Copy every line from the data below in which the string "that" can be found.

Stored items:
********************
-- ==== Sys2Proof/Config.lean ====
section
/-!
DEFINITION. Config.lean: the values the spec does not let this model compute: results of ciphers and hashes that the unit
only shows or attaches, never branches on. They are opaque constants: nothing can be proved of their values.
-/
namespace Sys2Proof.Config

open Sys2Proof

/-- First 3 bytes of the AES encryption of an all-zero block under a slot's key (R272): key words, whether 256 bits. -/
opaque keyCheck : List Word → Bool → BitVec 24

/-- First 3 bytes of the SHA-384 of an enrolled key's 97 bytes (R394). -/
opaque keyHash : List Byte → BitVec 24

/-- What AES-GCM makes of bytes, its tag behind them (R262, R266): key words, nonce, additional data, plain bytes. -/
opaque gcm : List Word → List Byte → List Byte → List Byte → List Byte

/-- The IV that an ESP packet carries, which RFC 4106 leaves to the sender (R266): by sequence number. -/
opaque espIv : Nat → List Byte

/-- The identification field of an outer IPv4 header, for which the spec gives no rule (R257): the inner bytes. -/
opaque ipId : List Byte → Nat

/-- The frequency correction the servo sets (R204, R206), which the spec does not compute: offset in ns, old correction. -/
opaque servo : Int → Word → Word

/-- A meter record's ECDSA P-256 signature over the SHA-256 of its bytes 0 to 63 (R441), by record number. -/
opaque recordSig : List Byte → List Byte

/-- The first 8 hexadecimal digits of the SHA-256 of the meter's public key (R442). -/
opaque fingerprint : List Byte → Word

/-- The receive-timestamp metadata of a frame that a function sent, which no port timestamped (R334): the frame's number,
even for nanoseconds and odd for seconds. -/
opaque txStamp : Nat → Nat

/-- PCP and DEI of the tag that VLAN_SET adds to an untagged frame, for which the spec gives no rule (R233): the bytes. -/
opaque newTag : List Byte → Nat

/-- WDOG_MS of a dying-gasp telegram, which goes to every peer at once and so to no one pair (R222, R419): the parameter
block. -/
opaque gaspWdog : List Byte → Nat

/-- The operator programs that the body of a TYPE 4 component holds, whose layout the spec does not give (R314, R382). -/
opaque programs : List Byte → List Program

/-- Does a TYPE 4 component verify under an operator signing key, or under the Henoim key where none is enrolled (R72, R382)? Asked
only of a key other than the one it was verified under. -/
opaque programsVerify : List Byte → Option (List Byte) → Bool

end Sys2Proof.Config
end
********************
> [Exercise solution]
DEFINITION. Config.lean: the values the spec does not let this model compute: results of ciphers and hashes that the unit
/-- The IV that an ESP packet carries, which RFC 4106 leaves to the sender (R266): by sequence number. -/
/-- The receive-timestamp metadata of a frame that a function sent, which no port timestamped (R334): the frame's number,
/-- PCP and DEI of the tag that VLAN_SET adds to an untagged frame, for which the spec gives no rule (R233): the bytes. -/
/-- The operator programs that the body of a TYPE 4 component holds, whose layout the spec does not give (R314, R382). -/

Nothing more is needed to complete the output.